Anti-Chinese sentiment in Korea was created in the 21st century by cultural and historical claims of China and a sense of security crisis caused by China's rise.

History 

Anti-Chinese sentiment in the modern sense was manifested by classical liberals such as the 19th-century Gaehwa Party and the Independence Club. They opposed the classical conservatives' Little China ideology and supported 'anti-Chinese Korean nationalism', supported the construction of an "Independent State" (독립국가). Even now, South Korean modern liberals and modern progressives support "Great Korean Independence" (대한 독립) from such powers as the United States, China, and Japan, and North Korea's far-left nationalist likewise advocates "Independence" (주체) from neighboring powers.

In 1931, while Korea was dominated by Imperial Japan, there was a dispute between Chinese and Korean farmers in Wanpaoshan, Manchuria. It was highly sensationalized in the Japanese and Korean press, and used as propaganda to increase anti-Chinese sentiment. It caused a series of anti-Chinese riots throughout Korea, starting in Incheon on July 3 and spreading rapidly to other cities. Chinese sources estimate that 146 people were killed, 546 wounded, and a considerable number of properties were destroyed . The worst riot occurred in Pyongyang on July 5. In this effect, the Japanese had a considerable influence on sinophobia in Korea.

Starting in October 1950, the People's Volunteer Army fought in the Korean War (1950–1953) on the side of North Korea against South Korean and United Nations troops. The participation of the PVA made the relations between South Korea and China hostile. Throughout the Cold War, there were no official relations between capitalist South Korea and communist China until August 24, 1992, when formal diplomatic relations were established between Seoul and Beijing.

In the 1960s, South Korean laws directed against foreign property ownership, at a time when most foreign ownership was by ethnic Chinese, led to many Chinese emigrating from South Korea to Taiwan.

In modern South Korean politics, anti-China sentiment appears in both the left-right spectrum, but tends to be strong mainly in modern conservatives than in liberal-to-progressives.
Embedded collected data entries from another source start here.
-- ==== Sys2Proof/WellFormed.lean ====
section
/-! DEFINITION. Which instructions, whole instructions and launch parameters are well formed. -/

namespace Sys2Proof

/-- The 30 reserved bytes: b[7:5] = 7, but neither 0xE1 nor 0xF5 (R83, R114). -/
def isReservedByte (b : Byte) : Bool :=
  b.extractLsb' 5 3 == 7#3 && b != 0xE1#8 && b != 0xF5#8

/-- Every operand value of every other constructor is legal: "No encoding is illegal" (R88). -/
def Instr.wellFormed : Instr → Bool
  | .reserved b => isReservedByte b
  | .lut1 _ | .lut16 _ | .tileP0 _ | .tileP1R4 _ | .tileP2R4 _ | .tileP4R4 _ | .tileP16 _
  | .address | .erase
  | .lut1Color1 _ | .lut1Color2 _ | .lut16Vec1 _ | .lut16Vec2 _ | .lut16Color1 _ | .lut16Color2 _
  | .tileP1R4Data _ | .tileP2R4Data _ | .tileP4R4Data _
  | .tileP16Mask _ | .tileP16Low _ | .tileP16High _
  | .addrLow _ | .addrHigh _ | .eraseCount _ | .eraseCheck _ => true

/-- The number of 1 bits among bits 0 .. w-1. -/
def popcount {w : Nat} (v : BitVec w) : Nat :=
  (List.range w).countP (fun i => v.getLsbD i)

/-- The operand shapes of R90: one colour for each set vector bit, one literal for each set mask bit, 8 * t masks, a
reserved byte that is one of the thirty. Where an R4 opcode's data ends is for Machine/Stream.lean. -/
def Asm.wellFormed : Asm → Bool
  | .lut16 vec cs => cs.length == popcount vec
  | .tileP16 x gs => gs.length == 8 * (x.toNat + 1) && gs.all (fun g => g.literals.length == popcount g.mask)
  | .reserved b => isReservedByte b
  | .lut1 _ _ | .tileP0 _ | .tileR4 _ _ _ | .address _ _ | .erase _ _ | .bytes _ => true

/-- A power of two: a 1 followed by zeros. -/
def isPow2 (n : Nat) : Bool := 2 ^ n.log2 == n

/-- What R5 asks of the parameters: the flash fits the address register, the block and ring sizes are powers of two,
the sentinel is outside the ring's indices, and `ack` can count past the capacity (R123). A row of `rle4` that arms a
run names the group to repeat, so that R39 holds of it. -/
def Config.Params.wellFormed (p : Config.Params) : Bool :=
  decide (p.flashBytes ≤ Config.maxFlashBytes) && isPow2 p.eraseBlockBytes && isPow2 p.fifoSize
    && decide (p.fifoSize ≤ p.headReset) && decide (p.fifoCapacity < 2 ^ p.ackBits)
    && p.rle4.all (fun r => !r.run' || r.prev'.isSome)

end Sys2Proof
end

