/-- R53: the address advances by one modulo 2^24, with the carries. Rests on the spec's decisions D2, D3. -/
def Obligations.AddressAdvancesByOne : Prop :=
  ∀ s : State, s.addrValid = true →
    ∃ t, advanceAddr s = .go t ∧ (latchAddr t).toNat = ((latchAddr s).toNat + 1) % 2 ^ 24 ∧
      t = { s with low := t.low, lat1 := t.lat1, lat2 := t.lat2 }

/-! ### The Color-LUT -/

/-- R151, R156: a first colour byte is stored in the entry being written. Rests on the spec's decision D16. -/
def Obligations.FirstColourBytesAreStored : Prop :=
  ∀ (s : State) (b : Byte) (i : Nat) (h : i < 16), s.lutIndex = .val i →
    exec (.lut1Color1 b) s = .next
      { s with lut := s.lut.set i ⟨.val b, (s.lut[i]).b1⟩, state := .lut1Color2 } ∧
    exec (.lut16Color1 b) s = .next
      { s with lut := s.lut.set i ⟨.val b, (s.lut[i]).b1⟩, state := .lut16Color2 }

/-- R155, R159: the second vector byte stops the walk at the lowest set bit, or ends the opcode. Rests on the spec's
decision D9. -/
def Obligations.Lut16VectorFindsItsFirstEntry : Prop :=
  ∀ (s : State) (lo b : Byte), s.lutVecLo = .val lo →
    (b ++ lo = 0#16 → exec (.lut16Vec2 b) s = .next
      { s with lutVecHi := .val b, lutIndex := .val 16, state := .opcode }) ∧
    (∀ i < 16, (b ++ lo).getLsbD i = true → (∀ j < i, (b ++ lo).getLsbD j = false) →
      exec (.lut16Vec2 b) s = .next
        { s with lutVecHi := .val b, lutIndex := .val i, state := .lut16Color1 })

/-- R157, R159: the second colour byte completes its entry and the walk goes on to the next set bit, or the opcode
ends. Rests on the spec's decision D9. -/
def Obligations.Lut16SecondColourByteWalksOn : Prop :=
  ∀ (s : State) (lo hi b : Byte) (i : Nat) (h : i < 16),
    s.lutVecLo = .val lo → s.lutVecHi = .val hi → s.lutIndex = .val i →
    ((∀ j, i < j → j < 16 → (hi ++ lo).getLsbD j = false) →
      exec (.lut16Color2 b) s = .next
        { s with lut := s.lut.set i ⟨(s.lut[i]).b0, .val b⟩, lutIndex := .val 16, state := .opcode }) ∧
    (∀ k, i < k → k < 16 → (hi ++ lo).getLsbD k = true → (∀ j, i < j → j < k → (hi ++ lo).getLsbD j = false) →
      exec (.lut16Color2 b) s = .next
        { s with lut := s.lut.set i ⟨(s.lut[i]).b0, .val b⟩, lutIndex := .val k, state := .lut16Color1 })

/-- R150, R151, R152: the three bytes of a LUT1 load its entry and nothing else. Rests on the spec's decision D16. -/
def Obligations.Lut1InstructionLoadsOneEntry : Prop :=
  ∀ (s : State) (i : Nybble) (c : Colour), s.state = .opcode → running s = true →
    feed (assemble (.lut1 i c)) s = .next
      { s with
        opcode := .val (0b0000#4 ++ i), lutIndex := .val i.toNat
        lut := s.lut.set i.toNat ⟨.val c.b0, .val c.b1⟩ i.isLt }

/-- R153: the bytes of a LUT16 load the entries of the set vector bits, in ascending order, and no other entry. Rests
on the spec's decision D9. -/
def Obligations.Lut16InstructionLoadsTheSetEntries : Prop :=
  ∀ (s : State) (vec : BitVec 16) (cs : List Colour),
    s.state = .opcode → running s = true → cs.length = popcount vec →
    ∃ t, feed (assemble (.lut16 vec cs)) s = .next t ∧
      t = { s with
        opcode := .val 0x20#8, lut := t.lut, lutIndex := .val 16
        lutVecLo := .val (vec.extractLsb' 0 8), lutVecHi := .val (vec.extractLsb' 8 8) } ∧
      ∀ i : Nybble,
        if vec.getLsbD i.toNat = true then
          (lutEntry t i).colour? = cs[(List.range i.toNat).countP (fun j => vec.getLsbD j)]?
        else lutEntry t i = lutEntry s i

/-! ### ERASE -/

/-- R137: the expected check byte is (count + lat1 + lat2 - 1) mod 256. It is the spec's own inference. -/
def Obligations.EraseChecksumIdentity : Prop :=
  ∀ count lat1 lat2 : Byte,
    (eraseExpected count lat1 lat2).toNat = (count.toNat + lat1.toNat + lat2.toNat + 255) % 256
Anti-Chinese sentiment among modern conservatives in South Korea is linked to the anti-communism and Korean War trauma.

Recent history 

In the early 2000s, a dispute over the history of Goguryeo, which both Koreas and China claim as their own, caused tension between the two countries.

Anti-Chinese sentiments in South Korea have been on a steady rise since 2002. According to the Pew Global Attitude Project, favorable view of China steadily declined from 66% in 2002 to 48% in 2008, while unfavorable view of China rose from 31% in 2002 to 49% in 2008. According to polls by the East Asia Institute, positive view of China's influence declined from 48.6% in 2005 to 38% in 2009, while negative view of Chinese influence rose from 46.7% in 2005 to 50% in 2008.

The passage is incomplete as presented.